--- Input material ---

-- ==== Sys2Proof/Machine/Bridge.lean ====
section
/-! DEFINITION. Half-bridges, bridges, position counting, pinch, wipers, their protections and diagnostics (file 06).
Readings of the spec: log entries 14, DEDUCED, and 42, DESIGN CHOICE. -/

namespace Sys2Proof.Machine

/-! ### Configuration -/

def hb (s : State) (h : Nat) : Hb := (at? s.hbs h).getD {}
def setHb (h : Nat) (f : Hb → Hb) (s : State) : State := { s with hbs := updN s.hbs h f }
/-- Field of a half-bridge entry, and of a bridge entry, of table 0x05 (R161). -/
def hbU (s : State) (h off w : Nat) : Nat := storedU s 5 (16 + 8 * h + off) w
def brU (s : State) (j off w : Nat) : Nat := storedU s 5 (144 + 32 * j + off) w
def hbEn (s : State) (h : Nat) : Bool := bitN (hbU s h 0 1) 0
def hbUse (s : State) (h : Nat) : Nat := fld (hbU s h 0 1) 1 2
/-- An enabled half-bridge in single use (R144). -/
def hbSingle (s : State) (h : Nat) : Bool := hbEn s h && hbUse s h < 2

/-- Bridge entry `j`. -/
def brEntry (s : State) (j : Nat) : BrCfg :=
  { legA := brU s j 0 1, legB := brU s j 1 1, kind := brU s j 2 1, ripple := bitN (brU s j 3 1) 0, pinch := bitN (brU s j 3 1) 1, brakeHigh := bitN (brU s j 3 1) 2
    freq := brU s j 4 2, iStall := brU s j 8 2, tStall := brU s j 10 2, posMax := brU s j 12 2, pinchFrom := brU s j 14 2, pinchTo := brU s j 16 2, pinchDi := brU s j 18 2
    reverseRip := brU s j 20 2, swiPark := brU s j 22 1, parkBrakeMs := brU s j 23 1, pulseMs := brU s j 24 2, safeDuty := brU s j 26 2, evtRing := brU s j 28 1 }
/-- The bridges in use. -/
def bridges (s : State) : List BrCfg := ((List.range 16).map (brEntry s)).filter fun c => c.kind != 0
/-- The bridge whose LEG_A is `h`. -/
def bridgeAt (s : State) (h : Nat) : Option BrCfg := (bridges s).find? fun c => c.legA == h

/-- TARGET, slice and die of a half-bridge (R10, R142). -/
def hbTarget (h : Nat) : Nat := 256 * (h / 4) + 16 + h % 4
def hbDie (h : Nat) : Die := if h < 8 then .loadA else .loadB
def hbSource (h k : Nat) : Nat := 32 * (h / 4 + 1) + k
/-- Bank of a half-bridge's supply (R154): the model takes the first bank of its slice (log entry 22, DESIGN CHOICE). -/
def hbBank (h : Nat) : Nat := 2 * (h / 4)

---
--- Input material ---

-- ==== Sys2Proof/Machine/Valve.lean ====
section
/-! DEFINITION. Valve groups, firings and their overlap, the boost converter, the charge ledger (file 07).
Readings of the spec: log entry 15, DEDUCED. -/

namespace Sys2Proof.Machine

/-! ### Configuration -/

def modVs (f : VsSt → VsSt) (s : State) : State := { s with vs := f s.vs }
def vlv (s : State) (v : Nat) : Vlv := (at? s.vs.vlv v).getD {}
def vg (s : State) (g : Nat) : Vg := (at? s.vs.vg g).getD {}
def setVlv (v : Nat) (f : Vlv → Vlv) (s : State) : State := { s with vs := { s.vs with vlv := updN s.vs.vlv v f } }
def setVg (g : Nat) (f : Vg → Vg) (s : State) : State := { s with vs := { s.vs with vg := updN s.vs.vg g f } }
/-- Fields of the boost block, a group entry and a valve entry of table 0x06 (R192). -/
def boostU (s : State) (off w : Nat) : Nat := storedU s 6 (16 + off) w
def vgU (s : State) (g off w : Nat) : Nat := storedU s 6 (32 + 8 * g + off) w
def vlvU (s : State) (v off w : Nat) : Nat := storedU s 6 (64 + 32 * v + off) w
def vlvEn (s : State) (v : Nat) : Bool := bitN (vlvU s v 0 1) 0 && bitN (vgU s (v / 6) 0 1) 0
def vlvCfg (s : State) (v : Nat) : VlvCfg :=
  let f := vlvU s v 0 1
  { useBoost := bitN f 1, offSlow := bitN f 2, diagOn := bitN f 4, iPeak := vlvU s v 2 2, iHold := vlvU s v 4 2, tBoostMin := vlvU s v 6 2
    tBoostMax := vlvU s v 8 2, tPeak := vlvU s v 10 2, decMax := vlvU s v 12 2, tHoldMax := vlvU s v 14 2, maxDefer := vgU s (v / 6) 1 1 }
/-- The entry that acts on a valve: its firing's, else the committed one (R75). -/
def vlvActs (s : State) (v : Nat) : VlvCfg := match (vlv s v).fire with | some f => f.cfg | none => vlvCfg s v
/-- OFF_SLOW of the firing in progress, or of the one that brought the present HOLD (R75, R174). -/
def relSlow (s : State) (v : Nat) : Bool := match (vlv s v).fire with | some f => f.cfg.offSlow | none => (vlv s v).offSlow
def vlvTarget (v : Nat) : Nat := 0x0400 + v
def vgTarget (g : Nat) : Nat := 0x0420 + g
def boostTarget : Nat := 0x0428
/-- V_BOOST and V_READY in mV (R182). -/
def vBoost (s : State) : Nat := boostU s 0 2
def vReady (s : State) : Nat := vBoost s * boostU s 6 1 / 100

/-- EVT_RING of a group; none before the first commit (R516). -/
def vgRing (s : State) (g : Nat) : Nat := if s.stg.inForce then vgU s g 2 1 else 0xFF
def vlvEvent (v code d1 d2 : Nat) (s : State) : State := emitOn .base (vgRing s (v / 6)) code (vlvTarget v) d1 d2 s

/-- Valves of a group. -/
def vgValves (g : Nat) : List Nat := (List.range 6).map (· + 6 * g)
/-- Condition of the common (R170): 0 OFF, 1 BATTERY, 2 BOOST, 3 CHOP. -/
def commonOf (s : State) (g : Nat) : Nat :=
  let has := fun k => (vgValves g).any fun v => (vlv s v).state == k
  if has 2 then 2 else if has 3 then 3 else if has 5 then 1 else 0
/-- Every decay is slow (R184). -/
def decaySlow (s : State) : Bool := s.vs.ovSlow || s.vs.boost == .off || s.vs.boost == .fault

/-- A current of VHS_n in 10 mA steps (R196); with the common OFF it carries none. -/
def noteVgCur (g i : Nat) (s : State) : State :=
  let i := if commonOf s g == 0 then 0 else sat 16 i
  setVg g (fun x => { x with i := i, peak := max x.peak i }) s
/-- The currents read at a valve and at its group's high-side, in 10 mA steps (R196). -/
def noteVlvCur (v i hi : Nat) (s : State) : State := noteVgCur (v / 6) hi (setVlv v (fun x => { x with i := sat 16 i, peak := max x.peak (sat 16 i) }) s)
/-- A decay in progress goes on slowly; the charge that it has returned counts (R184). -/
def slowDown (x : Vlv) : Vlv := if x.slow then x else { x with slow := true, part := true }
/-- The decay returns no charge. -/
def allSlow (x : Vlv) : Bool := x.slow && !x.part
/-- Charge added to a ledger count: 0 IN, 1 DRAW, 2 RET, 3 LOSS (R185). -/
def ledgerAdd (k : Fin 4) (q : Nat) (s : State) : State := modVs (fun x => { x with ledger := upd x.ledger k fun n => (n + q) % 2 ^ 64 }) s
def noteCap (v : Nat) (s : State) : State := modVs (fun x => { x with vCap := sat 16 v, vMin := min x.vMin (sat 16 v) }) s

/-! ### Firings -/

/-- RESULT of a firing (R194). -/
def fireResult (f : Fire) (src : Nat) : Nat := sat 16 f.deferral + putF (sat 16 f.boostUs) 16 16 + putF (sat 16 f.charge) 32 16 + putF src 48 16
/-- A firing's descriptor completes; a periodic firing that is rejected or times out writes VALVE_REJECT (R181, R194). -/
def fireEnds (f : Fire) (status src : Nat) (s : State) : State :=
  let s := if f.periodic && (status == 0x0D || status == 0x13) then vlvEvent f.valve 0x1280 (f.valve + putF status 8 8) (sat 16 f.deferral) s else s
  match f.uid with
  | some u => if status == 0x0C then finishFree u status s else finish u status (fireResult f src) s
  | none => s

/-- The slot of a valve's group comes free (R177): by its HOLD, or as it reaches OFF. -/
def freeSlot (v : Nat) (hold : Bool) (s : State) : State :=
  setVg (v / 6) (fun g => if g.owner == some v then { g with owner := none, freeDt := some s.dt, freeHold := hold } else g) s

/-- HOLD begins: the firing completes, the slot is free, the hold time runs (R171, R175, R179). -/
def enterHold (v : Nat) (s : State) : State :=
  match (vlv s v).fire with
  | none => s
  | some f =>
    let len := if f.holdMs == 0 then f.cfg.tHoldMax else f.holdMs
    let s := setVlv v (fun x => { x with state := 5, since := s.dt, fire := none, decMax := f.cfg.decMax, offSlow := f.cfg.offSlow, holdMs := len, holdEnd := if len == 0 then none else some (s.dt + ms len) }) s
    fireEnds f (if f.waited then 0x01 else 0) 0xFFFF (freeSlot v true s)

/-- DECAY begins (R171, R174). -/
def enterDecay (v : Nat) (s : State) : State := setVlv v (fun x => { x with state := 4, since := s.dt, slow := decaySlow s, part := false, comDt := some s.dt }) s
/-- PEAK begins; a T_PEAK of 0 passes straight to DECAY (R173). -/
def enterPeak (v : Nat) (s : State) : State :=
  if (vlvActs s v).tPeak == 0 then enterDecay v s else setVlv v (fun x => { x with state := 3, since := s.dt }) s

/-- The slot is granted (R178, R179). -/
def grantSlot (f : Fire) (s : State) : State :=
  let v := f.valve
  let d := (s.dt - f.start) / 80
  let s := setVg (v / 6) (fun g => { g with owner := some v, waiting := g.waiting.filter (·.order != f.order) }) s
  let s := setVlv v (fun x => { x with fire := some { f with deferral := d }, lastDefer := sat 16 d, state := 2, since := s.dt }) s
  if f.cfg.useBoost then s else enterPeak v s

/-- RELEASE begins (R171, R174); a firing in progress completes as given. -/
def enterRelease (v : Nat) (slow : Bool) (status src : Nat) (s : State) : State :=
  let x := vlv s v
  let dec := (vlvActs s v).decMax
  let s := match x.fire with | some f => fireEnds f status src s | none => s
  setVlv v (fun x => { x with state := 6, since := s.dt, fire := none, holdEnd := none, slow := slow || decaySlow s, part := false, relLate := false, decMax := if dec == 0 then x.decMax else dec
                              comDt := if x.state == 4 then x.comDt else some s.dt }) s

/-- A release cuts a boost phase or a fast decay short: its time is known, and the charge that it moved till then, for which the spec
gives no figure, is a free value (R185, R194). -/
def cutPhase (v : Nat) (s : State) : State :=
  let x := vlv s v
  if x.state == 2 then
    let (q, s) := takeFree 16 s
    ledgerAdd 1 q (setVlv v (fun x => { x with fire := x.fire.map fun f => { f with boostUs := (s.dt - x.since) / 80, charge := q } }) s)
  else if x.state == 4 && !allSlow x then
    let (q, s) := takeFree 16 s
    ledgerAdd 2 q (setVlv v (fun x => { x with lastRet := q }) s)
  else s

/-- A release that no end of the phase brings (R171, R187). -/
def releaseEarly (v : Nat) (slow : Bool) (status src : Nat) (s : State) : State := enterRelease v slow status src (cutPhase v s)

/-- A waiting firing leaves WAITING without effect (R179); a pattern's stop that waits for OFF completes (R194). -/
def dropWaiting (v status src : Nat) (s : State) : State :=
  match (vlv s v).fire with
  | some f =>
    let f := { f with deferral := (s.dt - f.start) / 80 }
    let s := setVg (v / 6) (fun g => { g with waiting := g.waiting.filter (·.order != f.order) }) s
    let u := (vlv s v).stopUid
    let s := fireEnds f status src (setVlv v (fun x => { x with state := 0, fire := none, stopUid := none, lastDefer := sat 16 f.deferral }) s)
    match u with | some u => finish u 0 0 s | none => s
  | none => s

---

From the records above, copy only the lines starting with the line that holds "def noteVlvCur (v" and going on through the line that holds "let len := if", exactly as written.

def noteVlvCur (v i hi : Nat) (s : State) : State := noteVgCur (v / 6) hi (setVlv v (fun x => { x with i := sat 16 i, peak := max x.peak (sat 16 i) }) s)
/-- A decay in progress goes on slowly; the charge that it has returned counts (R184). -/
def slowDown (x : Vlv) : Vlv := if x.slow then x else { x with slow := true, part := true }
/-- The decay returns no charge. -/
def allSlow (x : Vlv) : Bool := x.slow && !x.part
/-- Charge added to a ledger count: 0 IN, 1 DRAW, 2 RET, 3 LOSS (R185). -/
def ledgerAdd (k : Fin 4) (q : Nat) (s : State) : State := modVs (fun x => { x with ledger := upd x.ledger k fun n => (n + q) % 2 ^ 64 }) s
def noteCap (v : Nat) (s : State) : State := modVs (fun x => { x with vCap := sat 16 v, vMin := min x.vMin (sat 16 v) }) s

/-! ### Firings -/

/-- RESULT of a firing (R194). -/
def fireResult (f : Fire) (src : Nat) : Nat := sat 16 f.deferral + putF (sat 16 f.boostUs) 16 16 + putF (sat 16 f.charge) 32 16 + putF src 48 16
/-- A firing's descriptor completes; a periodic firing that is rejected or times out writes VALVE_REJECT (R181, R194). -/
def fireEnds (f : Fire) (status src : Nat) (s : State) : State :=
  let s := if f.periodic && (status == 0x0D || status == 0x13) then vlvEvent f.valve 0x1280 (f.valve + putF status 8 8) (sat 16 f.deferral) s else s
  match f.uid with
  | some u => if status == 0x0C then finishFree u status s else finish u status (fireResult f src) s
  | none => s

/-- The slot of a valve's group comes free (R177): by its HOLD, or as it reaches OFF. -/
def freeSlot (v : Nat) (hold : Bool) (s : State) : State :=
  setVg (v / 6) (fun g => if g.owner == some v then { g with owner := none, freeDt := some s.dt, freeHold := hold } else g) s

/-- HOLD begins: the firing completes, the slot is free, the hold time runs (R171, R175, R179). -/
def enterHold (v : Nat) (s : State) : State :=
  match (vlv s v).fire with
  | none => s
  | some f =>
    let len := if f.holdMs == 0 then f.cfg.tHoldMax else f.holdMs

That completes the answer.